=== Exercise requirements ===
Count the lines in the records below that contain the word "implMask", and give only that count.

=== Data shown ===
-- ==== Sys2Proof/Certificates/Slice0/Obligations.lean ====
section
/-! DEFINITION. The statements about the block. The first part states rules of the spec and rules of the whole machine; the second
part states, for every command, where it completes and with which state, and so what it changes and what it leaves. -/

open Sys2Proof Sys2Proof.Machine

/-- A step runs the command at the front of the queue. For every command c and state s whose queue is c followed by a rest:
step s is exec c on s with the queue holding the rest. -/
def Obligations.StepRunsTheFrontCommand : Prop :=
  ∀ (s : State) (c : Instr) (rest : List Instr), s.pending = c :: rest → step s = exec c { s with pending := rest }

/-- On an empty queue the block idles and time passes (the model's choice, log entry 6). With an empty queue, a step answers
a next state that differs from s in TS alone: one unit of TS later while the FLL is locked, else at the next AON tick; a
block that is not powered keeps its state. That an idle step passes time is the model's choice, log entry 6. -/
def Obligations.IdleOnEmptyQueue : Prop :=
  ∀ s : State, s.pending = [] →
    (s.power = .on → s.on R.GLB_CLK_STATUS.FLL_LOCK → step s = .next { s with ts := s.ts + 1 }) ∧
    (s.power = .on → ¬ s.on R.GLB_CLK_STATUS.FLL_LOCK → step s = .next { s with ts := 1024 * (s.ts / 1024) + 1024 }) ∧
    (s.power ≠ .on → step s = .next s)

/-- The state after reset meets the invariant. The register space of State.reset is in its canonical form: addresses rising,
no listed word equal to a reset word, no reserved bit set. -/
def Obligations.ResetInv : Prop := State.reset.Inv

/-- Every step keeps the register space canonical and its reserved bits 0. From every state that meets the invariant,
whichever command stands in front, a step that answers a next state answers one that meets the invariant: the listed
addresses rise, no listed word equals its reset word, and no listed word shows a reserved bit. -/
def Obligations.EveryStepKeepsInv : Prop := ∀ s t : State, s.Inv → step s = .next t → t.Inv

/-- After every step every reserved bit of every register reads 0. From a state that meets the invariant, after a step every
bit that the register map does not implement at an address, reserved addresses included, reads 0. -/
def Obligations.ReservedBitsReadZero : Prop :=
  ∀ s t : State, s.Inv → step s = .next t →
    ∀ a i : Nat, (RegMap.implMask a).getLsbD i = false → (t.word a).getLsbD i = false

/-- No command stops the block. For every command and every state, exec answers a next state: no fault, no refusal. -/
def Obligations.EveryCommandCompletes : Prop := ∀ (c : Instr) (s : State), ∃ t, exec c s = .next t

/-- Without the AON domain only the power events act (log entry 5). While the unit is off or held in AON power-on reset,
every command but AON_POR_ASSERT, AON_POR_RELEASE, SHIP_EXIT_BUTTON and SHIP_EXIT_VBUS leaves the whole state as it is. That
an event that cannot arise changes nothing is the model's choice, log entry 5. -/
def Obligations.OnlyPowerEventsActUnpowered : Prop :=
  ∀ (c : Instr) (s : State), s.power ≠ .on → (∀ b, c ≠ .aonPorAssert b) → (∀ v l, c ≠ .aonPorRelease v l) →
    (∀ v l, c ≠ .shipExitButton v l) → (∀ p v l, c ≠ .shipExitVbus p v l) → exec c s = .next s

/-- The edges of AON power-on reset and the two SHIP exits complete. AON_POR_ASSERT holds the unit in reset with TS 0, every
register at its reset value, no event counted and no command outstanding; the keeper's latch stays unless every supply has
gone. AON_POR_RELEASE with a supply of 3.100 V or more releases the unit and sets the latch to supply. The exits from SHIP
start the unit with their causes 2 and 3. What the release does beside is porRelease; that the model releases from 3.038 V is
log entry 66. -/
def Obligations.PowerEdges : Prop :=
  ∀ s : State,
    (∀ gone : Bool, s.power = .on ∨ (s.power = .off ∧ gone) → ∃ t, exec (.aonPorAssert gone) s = .next t ∧
      t.power = .por ∧ t.ts = 0 ∧ t.regs = [] ∧ t.evSeq = 0 ∧ t.cmds = [] ∧ t.aonq = [] ∧
      t.md.keeper = if gone then 0 else s.md.keeper) ∧
    (∀ (vbat : Nat) (vbus : List Nat), s.power = .por → 3100 ≤ vbus.foldl max vbat →
      exec (.aonPorRelease vbat vbus) s = .next (s.porRelease vbat vbus)) ∧
    (∀ (vbat : Nat) (vbus : List Nat), (s.porRelease vbat vbus).power = .on ∧ (s.porRelease vbat vbus).md.keeper = 0) ∧
    (∀ (vbat : Nat) (vbus : List Nat), s.power = .off → exec (.shipExitButton vbat vbus) s = .next
      (({ s.porReset with md := { s.porReset.md with keeper := 2 } } : State).porRelease vbat vbus)) ∧
    (∀ (p : Fin 4) (vbat : Nat) (vbus : List Nat), s.power = .off → s.bit R.MOD_STRAP.DB p →
      exec (.shipExitVbus p vbat vbus) s = .next
        (({ s.porReset with md := { s.porReset.md with keeper := 3 } } : State).porRelease vbat vbus))

/-- Which outstanding command starts next. A command starts only while firmware runs and not in KEEP-ALIVE. It has not
started; every command of its ring fetched before it has started, and with FENCE none is still outstanding; and no command
fetched before it is free to start. -/
def Obligations.CommandStartOrder : Prop :=
  ∀ (s : State) (c : Cmd), s.nextCmd = some c →
    s.fwRuns ∧ s.mode ≠ 1 ∧ ∃ pre post, s.cmds = pre ++ c :: post ∧ c.started = false ∧
      (∀ d ∈ pre, d.src = c.src → d.started = true ∧ c.fence = false) ∧
      (∀ pre' d rest, pre = pre' ++ d :: rest →
        d.started = true ∨ ∃ e ∈ pre', e.src = d.src ∧ (e.started = false ∨ d.fence = true))

/-- PWRBTN# is ignored after AON power-on reset until it has read high. AON_POR_ASSERT, the reset of a long press and both
SHIP exits leave the button unarmed, and the release of reset does not arm it. While it is unarmed neither a short nor a long
press changes anything. PWRBTN_ARM (the pin has read high for 10 ms) arms it and changes nothing else. -/
def Obligations.PowerButtonIgnored : Prop :=
  ∀ s : State,
    (∀ gone : Bool, s.power = .on ∨ (s.power = .off ∧ gone) →
      ∃ t, exec (.aonPorAssert gone) s = .next t ∧ t.md.btnArmed = false) ∧
    (s.power = .on → s.md.longPress = 2 → ∃ t, exec .longPressPor s = .next t ∧ t.md.btnArmed = false) ∧
    (∀ (vbat : Nat) (vbus : List Nat), s.power = .off →
      ∃ t, exec (.shipExitButton vbat vbus) s = .next t ∧ t.md.btnArmed = false) ∧
    (∀ (p : Fin 4) (vbat : Nat) (vbus : List Nat), s.power = .off → s.bit R.MOD_STRAP.DB p →
      ∃ t, exec (.shipExitVbus p vbat vbus) s = .next t ∧ t.md.btnArmed = false) ∧
    (∀ (vbat : Nat) (vbus : List Nat), s.power = .por → 3100 ≤ vbus.foldl max vbat →
      ∃ t, exec (.aonPorRelease vbat vbus) s = .next t ∧ t.md.btnArmed = s.md.btnArmed) ∧
    (s.md.btnArmed = false → exec .pwrbtnShortPress s = .next s ∧ exec .longPress s = .next s) ∧
    (s.power = .on → exec .pwrbtnArm s = .next { s with md := { s.md with btnArmed := true } })

/-- A measured quantity reads as the nearest representable value. Setting an implemented field by the operations that store
measured quantities: an unsigned field then reads the minimum of the quantity and its greatest value, a signed field the
quantity held between its least and greatest values; every field of another word reads as before. -/
def Obligations.MeasuredQuantitiesSaturate : Prop :=
  ∀ (s : State) (f : Fld), s.Inv → f.lo + f.width ≤ 32 → 1 ≤ f.width →
    fieldMask f.lo f.width &&& RegMap.implMask f.addr = fieldMask f.lo f.width →
    (∀ v : Nat, (s.setSat f v).get f = min v (2 ^ f.width - 1)) ∧
    (∀ v : Int, (s.seti f v).geti f = max (-(2 ^ (f.width - 1))) (min (2 ^ (f.width - 1) - 1) v)) ∧
    (∀ (v : Nat) (g : Fld), g.addr ≠ f.addr → (s.setSat f v).get g = s.get g) ∧
    (∀ (v : Int) (g : Fld), g.addr ≠ f.addr → (s.seti f v).get g = s.get g)

/-- BUDGET_CANCEL_INTENT ends the named intent. The command that starts next is BUDGET_CANCEL_INTENT: where a pending or
active intent has the handle in bytes 1:0 (slot in [2:0], generation above), that intent alone ends and the command completes
with SUCCESS; where none has, nothing ends and it completes with BAD_FIELD (0x11) at byte 0. -/
def Obligations.BudgetCancelIntent : Prop :=
  ∀ (s : State) (c : Cmd), s.power = .on → s.nextCmd = some c → c.opcode = 0x11 →
    ((∃ i ∈ s.bgt.intents, i.slot + 8 * i.gen = leAt c.params 0 2) → exec .budgetCancelIntent s = .next (
      let u := s.markStarted c.handle
      let left := u.bgt.intents.filter fun i => i.slot + 8 * i.gen ≠ leAt c.params 0 2
      ({ u with bgt := { u.bgt with intents := left } } : State).complete c.handle { status := 0x00 })) ∧
    ((∀ i ∈ s.bgt.intents, i.slot + 8 * i.gen ≠ leAt c.params 0 2) → exec .budgetCancelIntent s = .next (
      (s.markStarted c.handle).complete c.handle { status := 0x11, diagOfs := 16 }))

/-- BUDGET_QUERY takes the snapshot and completes with SNAP_SEQ. The command that starts next is BUDGET_QUERY: it completes
with SUCCESS and SNAP_SEQ as its result; just before that completion the three snapshot registers hold the values of the
latest computation (each at its 32-bit field's greatest value where it exceeds it), SNAP_SEQ is one more, modulo 256, and
every other word and the rest of the state are as the command found them. -/
def Obligations.BudgetQuery : Prop :=
  ∀ (s : State) (c : Cmd), s.Inv → s.power = .on → s.nextCmd = some c → c.opcode = 0x13 →
    ∃ t : State, exec .budgetQuery s = .next (t.complete c.handle
        { status := 0x00, result := (s.get R.BGT_SNAP_SEQ.SEQ + 1) % 256 }) ∧
      t.get R.BGT_SNAP_SUPPLY.P = min s.bgt.supply (2 ^ 32 - 1) ∧ t.get R.BGT_SNAP_DEMAND.P = min s.bgt.demand (2 ^ 32 - 1) ∧
      t.get R.BGT_SNAP_SHORT.P = min s.bgt.short (2 ^ 32 - 1) ∧
      t.get R.BGT_SNAP_SEQ.SEQ = (s.get R.BGT_SNAP_SEQ.SEQ + 1) % 256 ∧
      (∀ a, a ≠ A.BGT_SNAP_SUPPLY → a ≠ A.BGT_SNAP_DEMAND → a ≠ A.BGT_SNAP_SHORT → a ≠ A.BGT_SNAP_SEQ → t.word a = s.word a) ∧
      { t with regs := s.regs } = s.markStarted c.handle
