/-! ### `State.setBit` -/

@[simp] theorem State.setBit_power (s : State) (f : Fld) (k : Nat) (b : Bool) : (s.setBit f k b).power = s.power := rfl
@[simp] theorem State.setBit_ts (s : State) (f : Fld) (k : Nat) (b : Bool) : (s.setBit f k b).ts = s.ts := rfl
@[simp] theorem State.setBit_aonq (s : State) (f : Fld) (k : Nat) (b : Bool) : (s.setBit f k b).aonq = s.aonq := rfl
@[simp] theorem State.setBit_xtalBad (s : State) (f : Fld) (k : Nat) (b : Bool) : (s.setBit f k b).xtalBad = s.xtalBad := rfl
@[simp] theorem State.setBit_evSeq (s : State) (f : Fld) (k : Nat) (b : Bool) : (s.setBit f k b).evSeq = s.evSeq := rfl
@[simp] theorem State.setBit_free (s : State) (f : Fld) (k : Nat) (b : Bool) : (s.setBit f k b).free = s.free := rfl
@[simp] theorem State.setBit_nextH (s : State) (f : Fld) (k : Nat) (b : Bool) : (s.setBit f k b).nextH = s.nextH := rfl
@[simp] theorem State.setBit_cmds (s : State) (f : Fld) (k : Nat) (b : Bool) : (s.setBit f k b).cmds = s.cmds := rfl
@[simp] theorem State.setBit_out (s : State) (f : Fld) (k : Nat) (b : Bool) : (s.setBit f k b).out = s.out := rfl
@[simp] theorem State.setBit_stage (s : State) (f : Fld) (k : Nat) (b : Bool) : (s.setBit f k b).stage = s.stage := rfl
@[simp] theorem State.setBit_path (s : State) (f : Fld) (k : Nat) (b : Bool) : (s.setBit f k b).path = s.path := rfl
@[simp] theorem State.setBit_chg (s : State) (f : Fld) (k : Nat) (b : Bool) : (s.setBit f k b).chg = s.chg := rfl
@[simp] theorem State.setBit_bgt (s : State) (f : Fld) (k : Nat) (b : Bool) : (s.setBit f k b).bgt = s.bgt := rfl
@[simp] theorem State.setBit_ports (s : State) (f : Fld) (k : Nat) (b : Bool) : (s.setBit f k b).ports = s.ports := rfl
@[simp] theorem State.setBit_md (s : State) (f : Fld) (k : Nat) (b : Bool) : (s.setBit f k b).md = s.md := rfl
@[simp] theorem State.setBit_hif (s : State) (f : Fld) (k : Nat) (b : Bool) : (s.setBit f k b).hif = s.hif := rfl
@[simp] theorem State.setBit_twb (s : State) (f : Fld) (k : Nat) (b : Bool) : (s.setBit f k b).twb = s.twb := rfl
@[simp] theorem State.setBit_fw (s : State) (f : Fld) (k : Nat) (b : Bool) : (s.setBit f k b).fw = s.fw := rfl
@[simp] theorem State.setBit_csc (s : State) (f : Fld) (k : Nat) (b : Bool) : (s.setBit f k b).csc = s.csc := rfl
@[simp] theorem State.setBit_seq (s : State) (f : Fld) (k : Nat) (b : Bool) : (s.setBit f k b).seq = s.seq := rfl
@[simp] theorem State.setBit_cap (s : State) (f : Fld) (k : Nat) (b : Bool) : (s.setBit f k b).cap = s.cap := rfl
@[simp] theorem State.setBit_mbx (s : State) (f : Fld) (k : Nat) (b : Bool) : (s.setBit f k b).mbx = s.mbx := rfl
@[simp] theorem State.setBit_jk (s : State) (f : Fld) (k : Nat) (b : Bool) : (s.setBit f k b).jk = s.jk := rfl
@[simp] theorem State.setBit_tmr (s : State) (f : Fld) (k : Nat) (b : Bool) : (s.setBit f k b).tmr = s.tmr := rfl
@[simp] theorem State.setBit_thm (s : State) (f : Fld) (k : Nat) (b : Bool) : (s.setBit f k b).thm = s.thm := rfl
@[simp] theorem State.setBit_pending (s : State) (f : Fld) (k : Nat) (b : Bool) : (s.setBit f k b).pending = s.pending := rfl

/-! ### Words and fields -/

@[simp] theorem State.setWord_regs (s : State) (a : Nat) (w : Word) : (s.setWord a w).regs = regWrite s.regs a w := rfl

/-- A write leaves every other word alone. -/
theorem State.word_setWord_ne (s : State) {a b : Nat} (w : Word) (h : b ≠ a) : (s.setWord a w).word b = s.word b :=
  regRead_regWrite_ne s.regs w h

/-- A written word reads without its reserved bits (R441). -/
theorem State.word_setWord_same {s : State} (h : s.Inv) (a : Nat) (w : Word) :
    (s.setWord a w).word a = w &&& RegMap.implMask a :=
  regRead_regWrite_same a w h

theorem State.word_set_ne (s : State) (f : Fld) (v : Nat) {b : Nat} (h : b ≠ f.addr) : (s.set f v).word b = s.word b :=
  State.word_setWord_ne s _ h

/-- Setting a field leaves the fields of other words alone. -/
theorem State.get_set_ne (s : State) (f g : Fld) (v : Nat) (h : g.addr ≠ f.addr) : (s.set f v).get g = s.get g := by
  simp only [State.get, State.word_set_ne s f v h]

theorem State.get_setb_ne (s : State) (f g : Fld) (b : Bool) (h : g.addr ≠ f.addr) : (s.setb f b).get g = s.get g :=
  State.get_set_ne s f g _ h

theorem State.get_setSat_ne (s : State) (f g : Fld) (v : Nat) (h : g.addr ≠ f.addr) : (s.setSat f v).get g = s.get g :=
  State.get_set_ne s f g _ h

theorem State.get_seti_ne (s : State) (f g : Fld) (v : Int) (h : g.addr ≠ f.addr) : (s.seti f v).get g = s.get g :=
  State.get_set_ne s f g _ h

theorem State.get_bump_ne (s : State) (f g : Fld) (h : g.addr ≠ f.addr) : (s.bump f).get g = s.get g :=
  State.get_set_ne s f g _ h

theorem State.get_setBit_ne (s : State) (f g : Fld) (k : Nat) (b : Bool) (h : g.addr ≠ f.addr) :
    (s.setBit f k b).get g = s.get g :=
  State.get_set_ne s f g _ h

/-- The two guards that every meaning uses. -/
theorem State.when_true {s : State} {c : Bool} (f : State → State) (h : s.power = .on) (hc : c = true) : s.when c f = f s := by
  simp [State.when, h, hc]

theorem State.when_power (s : State) (c : Bool) (f : State → State) (h : s.power ≠ .on) : s.when c f = s := by
  simp [State.when, h]

theorem State.when_false (s : State) (f : State → State) : s.when false f = s := by
  simp [State.when]

@[simp] theorem State.ifDo_true (s : State) (f : State → State) : s.ifDo true f = f s := rfl

@[simp] theorem State.ifDo_false (s : State) (f : State → State) : s.ifDo false f = s := rfl

/-- A free value comes from the counter, and drawing it changes nothing else. -/
theorem State.draw_spec (s : State) : s.draw = (Config.freeWord s.free, { s with free := s.free + 1 }) := rfl

end Sys2Proof.Machine
end

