theorem State.handOver_inv (s : State) (hs : s.Inv) :
    (State.handOver s).Inv := by
  unfold State.handOver
  repeat' first
    | with_reducible assumption
    | (intro t y ht; have hg : State.Inv t := ht; clear hg)
    | ((try lift_lets); intro x; refine (show State.Inv x → _ from ?_) ?_; (on_goal 2 => subst x); (on_goal 1 => (intro hx; clear_value x)))
    | ((try lift_lets); intro x; clear_value x)
    | intro _
    | fail_if_no_progress (with_reducible apply inv_upd)
    | with_reducible first | apply State.eachPort_inv | apply State.frsSend_inv | apply State.set_inv
    | split

theorem State.loseSink_inv (s : State) (b : Fin 2) (hs : s.Inv) :
    (State.loseSink s b).Inv := by
  unfold State.loseSink
  repeat' first
    | with_reducible assumption
    | ((try lift_lets); intro x; refine (show State.Inv x → _ from ?_) ?_; (on_goal 2 => subst x); (on_goal 1 => (intro hx; clear_value x)))
    | ((try lift_lets); intro x; clear_value x)
    | intro _
    | fail_if_no_progress (with_reducible apply inv_upd)
    | with_reducible first | apply State.groupStop_inv | apply State.setConn_inv | apply State.modBus_inv
        | apply State.endInput_inv | apply State.chargeInputLost_inv | apply State.handOver_inv

theorem State.setTc_inv (s : State) (p : Fin 4) (st : Nat) (hs : s.Inv) :
    (State.setTc s p st).Inv := by
  unfold State.setTc
  repeat' first
    | with_reducible assumption
    | ((try lift_lets); intro x; refine (show State.Inv x → _ from ?_) ?_; (on_goal 2 => subst x); (on_goal 1 => (intro hx; clear_value x)))
    | ((try lift_lets); intro x; clear_value x)
    | with_reducible first | apply State.set_inv | apply State.setb_inv | apply State.raisePd_inv
    | split

theorem State.setTerm_inv (s : State) (p : Fin 4) (t : CcTerm) (hs : s.Inv) :
    (State.setTerm s p t).Inv := by
  unfold State.setTerm
  repeat' first
    | with_reducible assumption
    | intro _
    | fail_if_no_progress (with_reducible apply inv_upd)
    | with_reducible first | apply State.modTc_inv

theorem State.clearContract_inv (s : State) (p : Fin 4) (hs : s.Inv) :
    (State.clearContract s p).Inv := by
  unfold State.clearContract
  repeat' first
    | with_reducible assumption
    | ((try lift_lets); intro x; refine (show State.Inv x → _ from ?_) ?_; (on_goal 2 => subst x); (on_goal 1 => (intro hx; clear_value x)))
    | intro _
    | fail_if_no_progress (with_reducible apply inv_upd)
    | with_reducible first | apply State.set_inv | apply State.setBit_inv | apply State.modPath_inv

theorem State.endEpr_inv (s : State) (p : Fin 4) (hs : s.Inv) :
    (State.endEpr s p).Inv := by
  unfold State.endEpr
  repeat' first
    | with_reducible assumption
    | with_reducible first | apply State.set_inv | apply State.raisePd_inv
    | split
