theorem State.inputConnected_inv (s : State) (hs : s.Inv) :
    (State.inputConnected s).Inv := by
  unfold State.inputConnected
  repeat' first
    | with_reducible assumption
    | ((try lift_lets); intro x; refine (show State.Inv x → _ from ?_) ?_; (on_goal 2 => subst x); (on_goal 1 => (intro hx; clear_value x)))
    | with_reducible first | apply State.setBit_inv | apply State.restoreBat_inv | apply State.pickPhase_inv
        | apply State.startCycle_inv | apply State.set_inv
    | split

theorem State.attachRestart_inv (s : State) (hs : s.Inv) :
    (State.attachRestart s).Inv := by
  unfold State.attachRestart
  repeat' first
    | with_reducible assumption
    | with_reducible first | apply State.set_inv | apply State.setChgPhase_inv | apply State.startCycle_inv
    | split

theorem execTapDetect_inv (s : State) (hs : s.Inv) :
    OutInv (execTapDetect s) := by
  unfold execTapDetect
  repeat' first
    | with_reducible assumption
    | (intro t ht; have hg : State.Inv t := ht; clear hg)
    | intro _
    | with_reducible first | apply State.when_inv | apply State.set_inv | apply outInv_next

theorem execTapFault_inv (s : State) (hs : s.Inv) :
    OutInv (execTapFault s) := by
  unfold execTapFault
  repeat' first
    | with_reducible assumption
    | (intro t ht; have hg : State.Inv t := ht; clear hg)
    | intro _
    | with_reducible first | apply State.when_inv | apply State.chgFault_inv | apply outInv_next

theorem State.packAbsent_inv (s : State) (hs : s.Inv) :
    (State.packAbsent s).Inv := by
  unfold State.packAbsent
  repeat' first
    | with_reducible assumption
    | ((try lift_lets); intro x; refine (show State.Inv x → _ from ?_) ?_; (on_goal 2 => subst x); (on_goal 1 => (intro hx; clear_value x)))
    | ((try lift_lets); intro x; clear_value x)
    | fail_if_no_progress (with_reducible apply inv_upd)
    | with_reducible first | apply State.endCycle_inv | apply State.zeroCharge_inv | apply State.set_inv
        | apply State.chgEvent_inv

theorem execPackNtcOpen_inv (s : State) (hs : s.Inv) :
    OutInv (execPackNtcOpen s) := by
  unfold execPackNtcOpen
  repeat' first
    | with_reducible assumption
    | (intro t ht; have hg : State.Inv t := ht; clear hg)
    | intro _
    | with_reducible first | apply State.when_inv | apply State.packAbsent_inv | apply outInv_next

theorem execPackProbeIdleStart_inv (vbat : Nat) (s : State) (hs : s.Inv) :
    OutInv (execPackProbeIdleStart vbat s) := by
  unfold execPackProbeIdleStart
  repeat' first
    | with_reducible assumption
    | (intro t ht; have hg : State.Inv t := ht; clear hg)
    | intro _
    | with_reducible first | apply State.when_inv | apply State.setSat_inv | apply State.startProbe_inv
        | apply State.set_inv | apply outInv_next

theorem State.probePassed_inv (s : State) (hs : s.Inv) :
    (State.probePassed s).Inv := by
  unfold State.probePassed
  repeat' first
    | with_reducible assumption
    | ((try lift_lets); intro x; refine (show State.Inv x → _ from ?_) ?_; (on_goal 2 => subst x); (on_goal 1 => (intro hx; clear_value x)))
    | ((try lift_lets); intro x; clear_value x)
    | fail_if_no_progress (with_reducible apply inv_upd)
    | with_reducible first | apply State.restoreBat_inv | apply State.pickPhase_inv | apply State.chargeInputLost_inv
    | split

=== Response to this task ===
3